Did the Fed Buying MBS Make a Difference?

Recent years have witnessed a multitude of new Federal Reserve programs aimed at bringing stability to our financial markets.  One of the largest programs has been the Fed’s purchase of Fannie Mae and Freddie Mac guaranteed mortgage-backed securities (MBS).  The program was initially announced in November 2008 with the goal of buying up to $500 billion, later expanded to $1.25 trillion.  Clearly we are talking a lot of money.

The ultimate objective of the FED MBS purchase program was, in the words of the Fed, to reduce mortgage rates “relative to what they otherwise would have been.”  Did the Fed meet this objective?  According to a new study by Stanford University Economists Johannes Stroebel and John Taylor the Fed did not. 
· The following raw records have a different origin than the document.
/-- The result of a party that holds all contributions (R432): its range is checked whole before any byte of it is written, and then
lands in groups (R131, R145). COLL.SMP draws with the configuration read at its start, from every entry but the unused ones (R295).
DESIGN CHOICE (log 35). -/
def performColl (rc : RunCmd) (s : State) : Perf × State :=
  let p := rc.c.w4.fld 63 48
  let parts := (List.range p).foldl (fun (acc : List (List Word) × State) i =>
    let r := acc.2.fitWords (collWords rc.c) (rc.got.getD i [])
    (acc.1 ++ [r.1], r.2)) ([], s)
  let s := parts.2
  if rc.c.code = 0xA8 then
    match cfgOf rc.words with
    | none => (refusedCmd, s)
    | some cfg =>
      let cands := parts.1.flatten.filterMap (fun w =>
        if w = 0x80000000FFFFFFFF then none else some (signed 32 (w.fld 63 32), w.fld 31 0))
      let t := pickToken cfg cands
      (.lands (tokenLanding cfg t.1 cands.isEmpty p 0 t.2 [ownTileAddr cfg.out]), s)
  else
    let r := collCombine rc.c parts.1
    let out := rc.loc rc.c.w3 8
    match s.engCheck rc.eng out (8 * r.1.length) false true with
    | (some f, s) => (failed f 0 r.2 [], s)
    | (none, s) =>
      (.lands
        { addr := rc.c.w3, al := 8, bytes := bytesOf r.1, pos := 1, cnt := 0, fl := r.2, ok := some { count := p, flags := r.2 },
          bad := { flags := r.2 } }, s)

/-- A unit that is a command's whole work, but for the bytes that land after it. -/
def whole (rc : RunCmd) (r : Perf × State) : Work × State :=
  match r.1 with
  | .lands l => (.more { rc with land := some l }, r.2)
  | p => (.ends rc p, r.2)

/-- The next unit of the work of a command of a local operation, or of a command whose bytes are landing. -/
def State.work (s : State) (rc : RunCmd) : Work × State :=
  let c := rc.c.code
  if let some l := rc.land then landUnit rc l s
  else if c = 0x99 then workCopy rc s
  else if c = 0x9A then whole rc (performPubl rc s)
  else if c = 0xA0 then workMv rc s
  else if c = 0xA1 then whole rc (performScout rc s)
  else if c = 0xA2 then workAttn rc s
  else if c = 0xA3 then (if rc.c.w0.fld 31 30 = 2 then whole rc (performAtomic rc s) else workGather rc s)
  else if c = 0xA9 then whole rc (performSample rc s)
  else if c = 0xAA then workWbuild rc s
  else workPromo rc s

/-- At most how many units a command's work has. -/
def State.workUnits (s : State) (rc : RunCmd) : Nat :=
  let c := rc.c.code
  (match rc.land with
   | some l => l.bytes.length / 64
   | none => 0) +
  if c = 0x99 ∨ c = 0xAA then rc.c.w3.toNat / 64 + 2
  else if c = 0xA0 then rc.c.w4.fld 63 57 * (packedBytes (rc.c.w0.fld 11 8) (rc.c.w4.fld 36 17) / 64 + 3)
  else if c = 0xA2 then ceilDiv (rc.c.w4.fld 63 40) 16 + 2 ^ rc.c.w0.fld 27 26 * (rc.c.w0.fld 23 16 / 8 + 6) + 2
  else if c = 0xA3 then (rc.c.w4.fld 63 48 + 1) * (rc.c.w4.fld 47 36 / 8 + 3)
  else if c = 0xAC then (s.plainEntry rc.c.w1).bound * (s.plainEntry rc.c.w1).stride / 64 + 1024
  else 12

/-- A command's work from where it stands, for at most so many units. -/
def State.workOn (s : State) (rc : RunCmd) : Nat → Work × State
  | 0 => (.more rc, s)
  | n + 1 =>
    match s.work rc with
    | (.more rc, s) => s.workOn rc n
    | r => r

end Sys2Proof.Machine
end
More specificially, the professors “find that the MBS program has no significant effect.  Movements in prepayment risk and default risk explain virtually all of the movements in mortgage spreads.”  So while it is clear that mortgage rates declined over the time the Fed has operated the MBS purchase program, those declines were due to factors outside of the Fed’s control.

Professors Stroebel and Taylor only look at the claimed benefits of the Fed’s MBS purchase program, leaving aside the issue of cost.  Since any losses on MBS purchased by the Fed reduces the amount of funds transferred from the Fed to Treasury, these losses are ultimately borne by the taxpayer, as that reduction will have to be made up elsewhere.  With close to a trillion in purchases, even minor declines in value can result in large losses for the taxpayer.  For instance, a 5% loss in value would translate to $50 billion loss to the taxpayer.  Another good reason to audit the Fed.